France honours novelist Lyudmila Ulitskaya with Legion D'Honneur decoration

27 November 2014

Outspoken Russian novelist Lyudmila Ulitskaya is to be awarded France’s Legion D’Honneur decoration in a ceremony at the French ambassador’s Moscow residence on Friday, TASS reported today. Ulitskaya, a vocal anti-Kremlin figure, will be formally named Officer of the Légion d’honneur, a title created by Napoleon Bonaparte at the start of the 19th century. The title is the highest decoration in France.
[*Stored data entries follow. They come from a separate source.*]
-- ==== Sys2Proof/Laws/Engine.lean ====
section
/-! SUPPORT. What the engine's loops write and what they leave (R147 to R150): the schedule words, and the registers each
loop does not touch. -/

namespace Sys2Proof.Machine

/-- A schedule register after one is written. -/
theorem Engine.setW_w (e : Engine) (t k : Nat) (v : Word) (ht : t < 64) :
    (e.setW t v).w k = if k = t then v else e.w k := by
  simp only [Engine.w, Engine.setW]
  by_cases h : k = t
  · subst h; simp [ht]
  · rw [Vector.getElem?_setIfInBounds_ne (by omega), if_neg h]

/-- The words the schedule load writes, and the others (R147). -/
theorem Engine.loadSchedule_w (B : List Byte) (e : Engine) (n k : Nat) (hn : n ≤ 64) :
    (e.loadSchedule B n).w k = if k < n then chunkWord B k else e.w k := by
  induction n with
  | zero => simp [Engine.loadSchedule]
  | succ n ih =>
    rw [Engine.loadSchedule, Engine.setW_w _ _ _ _ (by omega), ih (by omega)]
    by_cases h : k = n
    · subst h; simp
    · have : k < n + 1 ↔ k < n := by omega
      simp [h, this]

/-- Expansion never rewrites a word it or the load has written (R148). -/
theorem Engine.expandSchedule_w_stable (e : Engine) (m n k : Nat) (hmn : m ≤ n) (hn : 16 + n ≤ 64) (hk : k < 16 + m) :
    (e.expandSchedule n).w k = (e.expandSchedule m).w k := by
  induction n with
  | zero => rw [show m = 0 by omega]
  | succ n ih =>
    by_cases h : m = n + 1
    · rw [h]
    · rw [Engine.expandSchedule, Engine.expandWord, Engine.setW_w _ _ _ _ (by omega), if_neg (by omega),
        ih (by omega) (by omega)]

/-- The load writes W and the schedule counter alone. -/
theorem Engine.loadSchedule_frame (B : List Byte) (e : Engine) (n : Nat) :
    (e.loadSchedule B n).H = e.H ∧ (e.loadSchedule B n).work = e.work ∧ (e.loadSchedule B n).T1 = e.T1 ∧
    (e.loadSchedule B n).T2 = e.T2 ∧ (e.loadSchedule B n).c = e.c := by
  induction n with
  | zero => exact ⟨rfl, rfl, rfl, rfl, rfl⟩
  | succ n ih => simpa [Engine.loadSchedule, Engine.setW] using ih

/-- The expansion writes W and the schedule counter alone. -/
theorem Engine.expandSchedule_frame (e : Engine) (n : Nat) :
    (e.expandSchedule n).H = e.H ∧ (e.expandSchedule n).work = e.work ∧ (e.expandSchedule n).T1 = e.T1 ∧
    (e.expandSchedule n).T2 = e.T2 ∧ (e.expandSchedule n).c = e.c := by
  induction n with
  | zero => exact ⟨rfl, rfl, rfl, rfl, rfl⟩
  | succ n ih => simpa [Engine.expandSchedule, Engine.expandWord, Engine.setW] using ih

@[simp] theorem Engine.schedule_H (B : List Byte) (e : Engine) : (e.schedule B).H = e.H := by
  unfold Engine.schedule
  rw [(Engine.expandSchedule_frame _ _).1, (Engine.loadSchedule_frame _ _ _).1]

@[simp] theorem Engine.schedule_c (B : List Byte) (e : Engine) : (e.schedule B).c = e.c := by
  unfold Engine.schedule
  rw [(Engine.expandSchedule_frame _ _).2.2.2.2, (Engine.loadSchedule_frame _ _ _).2.2.2.2]

/-- The rounds leave the running hash, the schedule and the chunk counter. -/
theorem Engine.rounds_frame (e : Engine) (n : Nat) :
    (e.rounds n).H = e.H ∧ (e.rounds n).W = e.W ∧ (e.rounds n).c = e.c := by
  induction n with
  | zero => exact ⟨rfl, rfl, rfl⟩
  | succ n ih => simpa [Engine.rounds, Engine.round] using ih

@[simp] theorem Engine.compress_H (e : Engine) : e.compress.H = e.H := by
  unfold Engine.compress; exact (e.rounds_frame 64).1

@[simp] theorem Engine.compress_W (e : Engine) : e.compress.W = e.W := by
  unfold Engine.compress; exact (e.rounds_frame 64).2.1

@[simp] theorem Engine.compress_c (e : Engine) : e.compress.c = e.c := by
  unfold Engine.compress; exact (e.rounds_frame 64).2.2

end Sys2Proof.Machine
end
Other recipients have included British writer J K Rowling and Vladimir Putin.

Known for her opposition to growing censorship in Russia and Moscow’s position on the conflict in eastern Ukraine, Ulitskaya has been dubbed a traitor by pro-Kremlin activists who have publicly denounced the writer for her political opinions.

In February, Ulitskaya wrote an impassioned article on The Guardian criticising “the authorities’ attempts to impose on us a cultural ideology that in many respects, mimics the style of Soviet-era propaganda”.

Ulitskaya, nominated four times for the Russian Booker Prize, holds the record for the most nominations for the award and became the first Russian to win the Austrian State Prize for European Literature for her contributions to literature to date, receiving €25,000 at an award ceremony in Salzburg this July.